Esta dimensão temporal se faz particularmente importante para as investigações com crianças, possibilitando compreender o processo de construção de sentidos pelas mesmas na interface destes tempos. Os sentidos, portanto, são sempre contextualizados, situados historicamente e atualizados na interanimação dialógica.

Complementam Spink e Medrado (2004) que é no processo de interanimação dialógica que ocorre o posicionar-se, havendo sempre a possibilidade de ressignificações - de nós mesmos, dos outros e das circunstâncias em que nos encontramos. Posicionar-se é navegar nas múltiplas narrativas com que entramos em contato e que se articulam na linguagem em uso.

Acrescentam Davies e Harré (1997) que:

Posicionar-se possibilita pensar-nos como sujeitos com escolhas, localizando- nos nas conversações de acordo com as formas de narrativas com que temos familiaridade e trazendo para estas narrativas nossas histórias subjetivamente vividas a partir das quais apreendemos metáforas, imagens, personagens e enredos (p. 52).

Neste entendimento, a narrativa emerge como mais um elemento importante a considerar tendo em vista a proposta deste estudo.
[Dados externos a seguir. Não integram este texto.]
-- ==== Sys2Proof/Machine/Fetch.lean ====
section
/-! DEFINITION. How a step selects its operation: the reset pin, else the symbol taken and the dispatch word it makes with STATE
(30_encoding.md R89; 20_memory.md R68; 60_exceptions.md R200); and how a given dispatch word is made the next one. -/

namespace Sys2Proof.Machine

open Sys2Proof

/-- What a step does. -/
inductive Selection where
  /-- No symbol is available and the pin is released: the block holds its state (60_exceptions.md R212; assumption 8). -/
  | hold
  /-- Run an operation on the state from which the symbol has been taken and counted. -/
  | run (i : Instr) (s : State)
  /-- STATE has a reserved code: the symbol has been taken and counted, and the block recovers (30_encoding.md R92).  No state
  gives one, since STATE has the nine legal codes only (assumption 11). -/
  | upset (s : State)
  deriving DecidableEq, Repr

/-- The operation of the coming step, on the state `s` whose step has begun; `pin` is what the reset pin shows.  Reset wins and
takes no symbol (60_exceptions.md R200). -/
def select (pin : Option U16) (s : State) : Selection :=
  match pin with
  | some cfg => .run (.reset cfg) s
  | none =>
    match takeSymbol s with
    | none => .hold
    | some (x, t) =>
      match decodeWord (dispatchWord x t.st) with
      | .ok i => .run i (countSymbol x t)
      | .error _ => .upset (countSymbol x t)

/-- The pin shows `none` in the coming step. -/
def releasePin : List (Option U16) → List (Option U16)
  | some _ :: rest => none :: rest
  | rest => rest

/-- The symbol the coming step would take is replaced by `x`; `Flush` can stand in IN only, which is read while REPLAY is empty. -/
def placeSymbol (x : Symbol) (s : State) : State :=
  match x, s.replay with
  | .byte v, _ :: rest => { s with replay := v :: rest }
  | .byte v, [] => { s with inputs := .byte v :: s.inputs.tail }
  | .flush, _ => { s with replay := [], inputs := .flush :: s.inputs.tail }

/-- The symbol a dispatch word stands for. -/
def symbolOf (d : DispatchWord) : Symbol := if flushField d then .flush else .byte (vField d)

/-- Makes `d` the dispatch word of the coming step: its symbol is placed where the step takes it, STATE gets its code, the reset pin
is released.  FLUSH's row leaves STATE open: with a reserved code there, STATE stays (assumption 13). -/
def placeWord (d : DispatchWord) (s : State) : State :=
  placeSymbol (symbolOf d)
    { s with st := (DecState.ofCode (stateField d)).getD s.st, resetPin := releasePin s.resetPin }

end Sys2Proof.Machine
end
Brockmeir e Harré (2003) explicitam uma compreensão de narrativa em consonância com a postura crítica promovida pelo giro lingüístico, considerando-a na condição de um tipo de prática discursiva de caráter contextualizado, aberto, flexível, fluido e transitório. Narrativas assumem as formas da situação em que ocorrem.

De acordo com os mencionados autores, tal noção, inspirada na produção de Bruner (1997), tem sido utilizada em investigações sobre os modos pelos quais organizamos nossas experiências de vida, considerando que “é sobretudo através da narrativa que compreendemos os textos e contextos mais amplos, diferenciados e mais complexos de nossa experiência” (BROCKMEIR; HARRÉ, 2003, p.526).

Desse modo, prosseguem os autores, o termo narrativa tem sido generalizado para denominar a comunicação sobre eventos da vida tais como uma situação 62

complicada, uma angústia, uma intenção, um sonho. Trata-se assim de versões do cotidiano das pessoas, são descrições e argumentações de acordo com os contextos nos quais se inserem, envolvendo cenários, personagens e tramas. Advertem os autores que, ainda que concebida como versões, as narrativas não se configuram como invenções individuais nem descrições objetivas, antes devem ser ouvidas como articulações de pontos de vista de vozes situadas - no sentido bakhtiniano já exposto.

Esta noção de narrativa busca levar em conta as múltiplas possibilidades de versões diferentes acerca das complexidades da vida humana. Argumentam ainda Brockmeir e Harré (2003) que viver implica construir sentidos sobre o que experienciamos, sendo que evidenciamos o modo como lidamos com nossas tensões e dificuldades da vida narrando ou conversando, dando contornos aos nossos medos, dúvidas, desejos, intenções. Por tal motivo, a questão não está em perceber as narrativas como fins em si mesmas, mas considerá-las articuladas às condições e contextos nos quais as pessoas, narrando suas experiências, posicionam-se e constroem sentidos.

Entendendo, portanto, a criança como pessoa ativa e produtiva nos contextos dos quais faz parte, que se posiciona nas relações cotidianas e que produz sentidos pela linguagem em uso - ou, mais precisamente, em suas narrativas - nossa tarefa investigativa consistiu em conversar com crianças de modo a compreender que sentidos elas vêm construindo e como se posicionam nas suas relações familiares conflituosas.